Why are my hackernews posts not visible to anyone? - gauravsc

My hacker news posts are not visible to anyone except me, when I am logged In. Infact, when I log out, they are not visible to me too, Why, What sort of algorithm does hacker news use to display posts and filter them?
======
ColinWright
Firstly, what is the username you're claiming is invisible? I can certainly
see this post.

But apart from that, you have, for some reason, been "hell-banned". Without
seeing your posts and/or comments from around the time it happened I can't
offer any suggestions or advice as to why it happened. Do note that sometimes
it happens by accident.
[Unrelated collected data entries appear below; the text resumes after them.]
/-- The banks and carries a MAT rule's word touches (R81). -/
def ruleBanks (i : Instr) : List BankNo × List BankNo :=
  match i with
  | .mma _ bk .. | .moutTile bk .. | .moutHandle bk .. => ([bk], [])
  | .mgate bs bd .. => ([bs, bd], [])
  | .mscan bk _ bc .. => ([bk], [bc])
  | _ => ([], [])
/-- The queue an epilogue word pops (R229). -/
def ruleQueue (i : Instr) : Option QNo :=
  match i with
  | .moutTile _ _ _ _ b sc _ _ | .moutHandle _ _ _ _ b sc _ => if b || sc then some 6 else none
  | .mgate _ _ _ _ _ b _ => if b then some 6 else none
  | .mscan _ _ _ _ rs _ => if rs then some 7 else none
  | _ => none
/-- The array may take a MAT rule's instance: between commands, with no hazard, its tile there (R81, R237, R276). -/
def State.matFree (s : State) (r : Rule) : Bool :=
  let c := s.core
  let b := ruleBanks r.i
  decide (c.inFlight .mat < 7) && !c.arrayLent && !c.arrayBusy &&
    !(b.1.any c.bankBusy) && !(b.2.any c.carryBusy) && (ruleQueue r.i).all (fun q => !(c.queue q).isEmpty) &&
    (match r.i with
      | .moutTile _ t4 .. => !s.runBusy (slotKey s.cnum (4 * t4.val)) (4 * 4096)
      | _ => true)
/-- The word of an MMA rule for slice n: DA follows a trigger in drawers (R273). -/
def ruleMma (r : Rule) (n : Nat) : Instr :=
  match r.i with
  | .mma c bk da db ks ecl clr rls tl =>
    .mma c bk (if hSpc r.trig = 2 then BitVec.ofNat 5 (drawerOf r.trig (sliceOff r.trig n 0).toNat) else da) db ks ecl clr rls tl
  | i => i
/-- The destination of a MOUT rule for slice n. -/
def ruleMoutOperand (r : Rule) (n : Nat) : Option Operand :=
  match r.i with
  | .moutHandle _ ho _ _ _ _ _ =>
    let h := r.hs.getD ho.toNat 0
    some { h := h, pages := [], tags := [], ring := hOpen h, slice := n, count := bankLanes }
  | _ => none
/-- A bad granule that a MAT rule's word reads at issue (25 R385). -/
def Core.ruleBad (c : Core) (i : Instr) : Option Flt :=
  let b := ruleBanks i
  match i with
  | .mma .. => none
  | _ =>
    match c.badIn 3 fun x => (b.1.take 1).any (fun k => x / bankLanes == k.toNat) ||
        b.2.any fun k => x / 32 == 4 * bankLanes / 32 + k.toNat with
    | some f => some f
    | none => (ruleQueue i).bind fun q => c.badIn 1 (· == q.toNat)
/-- A MAT instance issued: its work is staged until it retires (R277, R278). -/
def State.matInst (s : State) (id : Nat) (r : Rule) : State :=
  if !s.matFree r then s
  else
    let s0 := s.mapCore fun c => c.beginInst id r
    let i := ruleMma r r.next
    let owner : Owner := .rule (Fin.ofNat 32 id)
    let fail (f : Flt) : State := s0.instFault id r f 0 0
    let opnd : Judged (Option Operand) := match ruleMoutOperand r r.next with
      | none => .ok none
      | some o => (s0.core.matDest o).map some
    match s0.core.unclaimed (mmaDrawers i), opnd, s0.core.ruleBad i with
    | some f, _, _ | none, .error f, _ | none, .ok _, some f => fail f
    | none, .ok o, none =>
      let writes : List Nat := match i, o with
        | .moutTile _ t4 .., _ => granules (slotKey s.cnum (4 * t4.val)) (4 * 4096)
        | _, some x => ((x.granules s.cnum).map Prod.fst).dedup
        | _, none => []
      match s0.openFoot { eng := .mat, order := s0.core.nextId, copy := none, reads := mmaGranules s.cnum i,
                          writes := writes.map fun g => (g, 0) } with
      | .error f => fail f
      | .ok s1 =>
        let c := s1.core
        let b := ruleBanks i
        let m0 := MatCmd.start i r.place owner r.nant false
        let m : MatCmd := match i with
          | .mma .. => m0
          | _ => { m0 with src := (b.1.head?.map c.bank).getD [], carry := (b.2.head?.map c.carry).getD [],
                           tile := (ruleQueue i).bind fun q => (c.queue q).head?, opnd := o }
        let f := matFlight m none (rlsDrawers i) ((o.map fun x => x.tags.map Prod.snd).getD [])
        s1.mapCore fun c =>
          let c1 := match ruleQueue i with
            | some q => c.setQueue q (dropHead (c.queue q))
            | none => c
          (c1.issue f).putInst id (Inst.start r.next)

/-- The word of a CRED rule for slice n: its number in the group (R278). -/
def ruleCopy (r : Rule) (n : Nat) : Instr :=
  match r.i with
  | .cred int hs hd cnt sq grp ch tl => .cred int hs hd cnt (sq + BitVec.ofNat 16 (n - r.n0)) grp ch tl
  | i => i
/-- The handle registers of a copy word. -/
def copyRegs (i : Instr) : Option HReg × Option HReg :=
  match i with
  | .cpy _ _ hs hd _ _ _ | .cpyf _ hs hd _ _ _ | .cred _ hs hd _ _ _ _ _ | .ctier _ _ hs hd _ _ _ => (some hs, some hd)
  | .cfil _ _ hd _ _ _ _ => (none, some hd)
  | _ => (none, none)
/-- A copy instance enters its engine's queue, after every command that entered before it; a full queue waits (R277, 09 R187; log 82). -/
def State.copyInst (s : State) (e : CopyEng) (id : Nat) (r : Rule) : State :=
  if 8 ≤ (s.core.copies e).length then s
  else
    let s0 := s.mapCore fun c => c.beginInst id r
    let i := ruleCopy r r.next
    let h (x : HReg) : W256 := r.hs.getD x.toNat 0
    let regs := copyRegs i
    let x : CopyHs := { hs := regs.1.map h, hd := regs.2.map h, hc := (copyCnt i).map fun n => h n.hc }
    match s0.resolveCopy e { CopyCmd.start i r.place (.rule (Fin.ofNat 32 id)) none with follow := r.follow } x (some r.next) with
    | .error f => s0.instFault id r f 0 0
    | .ok (c, q) =>
      { s0 with core := (c.enqueue e q).putInst id (Inst.start r.next) }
It happened to me the other day, and in a reply to an
email I sent asking about it, PG said I'd been "fat-fingered" by accident.
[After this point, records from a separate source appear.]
/-- SRECVH (R299): the carried end is registered here, and its home told. -/
def execSrecvh (nb : Bool) (d : SReg) (ra rb : HReg) (acq : Option Scope) (s : State) : Out :=
  s.withRegs [d] fun s => s.withSt fun s => s.withRecv ra fun h s =>
    match h.buf with
    | [] =>
      if h.over 0 then .next (s.putS d (streamResult (if h.st = 1 then 4 else 3) 0))
      else if nb then .next (s.putS d (streamResult 2 0))
      else s.waitEnd h false
    | i :: _ =>
      match i.carried with
      | none => .next (s.putS d (streamResult 5 0))
      | some c =>
        if 64 < s.liveEnds + 1 then .next (s.trap (fStream 0x02 h.sid.toNat))
        else
          let s1 := (s.mapHome h fun x => x.takeItems 1 (s.core.later 800)).withEntry c.v
          let s2 := match s1.home? (endSid c.v) (endRank c.v) with
            | none => s1
            | some m =>
              (s1.mapHome m fun x => x.arrive c (.here s.taskCtx s.cnum)).tell [m.toHome (.registered (endRecv c.v))]
          let s3 := ((s2.mapCore fun x => x.setH rb c.v).acquireItems acq [i]).setS d (streamResult 0 1)
          .next ((s3.freeHomes).complete 1)

/-! ### Making an end and ending one (R294, R300, R301, R311) -/

/-- A SID in use by no entry: the first from a free value on. -/
def State.freshSid (s : State) : W32 :=
  let used (x : W32) : Bool := s.dev.homes.any fun h => h.sid == x
  let c := (List.range (s.dev.homes.length + 1)).map fun j => Config.freeSid s.tick + BitVec.ofNat 32 j
  (c.find? fun x => !used x).getD (Config.freeSid s.tick)
/-- A stream as SNEW makes it (R294, R309). -/
def Home.create (sid : W32) (t : Task) (core depth : Nat) (authS authR : W32) : Home :=
  { Home.foreign 0 t.tenant t.rank [] t.ctx with
    sid := sid, mine := true, depth := depth, hcore := core, hrank := t.rank, authS := authS, authR := authR,
    locS := .unplaced t.ctx core, locR := .here t.ctx core, free := depth }
/-- SNEW (R294). -/
def execSnew (ha hb : HReg) (o : Op2) (s : State) : Out :=
  s.withRegs (op2Regs o) fun s =>
    let d := (s.op2 o).toNat
    match s.core.task with
    | none => .next (s.trap fIllop)
    | some t =>
      if d = 0 ∨ 4096 < d then .next (s.trap (fStream 0x06 0 d))
      else if 8192 ≤ (s.dev.homes.filter Home.mine).length then .next (s.trap (fStream 0x01 0))
      else if 64 < s.liveEnds + 2 then .next (s.trap (fStream 0x02 0))
      else
        let h := { Home.create s.freshSid t s.cnum d (Config.freeAuth s.tick) (Config.freeAuth (2 ^ 64 + s.tick)) with launch := s.chartRaw }
        let s1 := s.mapDev fun x => { x with homes := x.homes ++ [h] }
        .next ((s1.mapCore fun c => (c.setH ha (h.handle false)).setH hb (h.handle true)).complete 1)

/-- A binding of a stream's receive end (R305). -/
def SBinding.isOf (b : SBinding) (sid : W32) (rank : Nat) : Bool := b.sid == sid && b.hrank == rank
/-- The binding of a stream's receive end removed, on whatever core it is. -/
def State.unbind (s : State) (h : Home) : State :=
  (s.mapCores fun _ c => { c with bindings := c.bindings.filter fun b => !b.isOf h.sid h.hrank }).mapHome h fun x => { x with bound := false }
/-- The bindings of a stream's receive end. -/
def State.bindingsOf (s : State) (h : Home) : List (Nat × SBinding) :=
  ((s.cnum, s.core) :: s.others).flatMap fun c => (c.2.bindings.filter fun b => b.isOf h.sid h.hrank).map fun b => (c.1, b)
/-- What is left here of an end destroyed or closed: the home says where it is. -/
def Home.leave (h : Home) (recv : Bool) : Home :=
  h.setLoc recv (if h.mine then .gone else .away h.hrank)
/-- One end here destroyed (R301): the home is told, a receive end's items are discarded with the ends they carry. -/
def State.dropEnd (s : State) (x : W32 × Nat × Bool) : State :=
  match s.home? x.1 x.2.1 with
  | none => s
  | some h =>
    if !(h.loc x.2.2).isHere then s
    else if x.2.2 then
      let is := h.buf ++ h.early.map Prod.snd
      let n := h.head + BitVec.ofNat 32 is.length
      ((s.unbind h).mapHome h fun y => { y.leave true with buf := [], early := [], told := none }).tell (h.toHome (.lost true n) :: h.discard is)
    else (s.mapHome h fun y => { y.leave false with notice := none }).tell [h.toHome (.lost false h.next)]
/-- Ends here destroyed. -/
def State.dropEnds (s : State) (l : List (W32 × Nat × Bool)) : State := l.foldl State.dropEnd s
/-- Every live end of a task dropped (R300). -/
def State.dropTaskEnds (s : State) (ctx : W16) (core : Nat) : State :=
  s.dropEnds (s.dev.homes.flatMap fun h =>
    (if h.locS.heldBy ctx core then [(h.sid, h.hrank, false)] else []) ++ if h.locR.heldBy ctx core then [(h.sid, h.hrank, true)] else [])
With regards the algorithms, I have no inside knowledge, just deductions based
on what I've seen and some experiments I've run. However, if you consistently
get flagged, or get downvoted vigorously, I suspect there is an automatic
hell-ban, possibly preceded by a "slow-ban" (wherein everything slows down and
responds like molasses for a while). If PG was being completely honest (and
I'm not suggesting he wasn't, but as a mathematician I tend to try to cover
all bases) then some (and perhaps all) hell-bans are actually performed by the
moderators, possible in response to flags thrown up by automated detection
systems.

As an aside: Do you understand the effects of flags, downvotes, and their
differences?

So if you want to know more, perform searches for "hell-ban", "flag",
"downvote", "dead", and combinations thereof. You'll find plenty of
discussion, and considerable complaints. For one, I think that PG has done
remarkably well in keeping HN civil (although clearly not perfect) in the face
of popularity, and the occasional false-positive and draconian measure might
well be the price paid.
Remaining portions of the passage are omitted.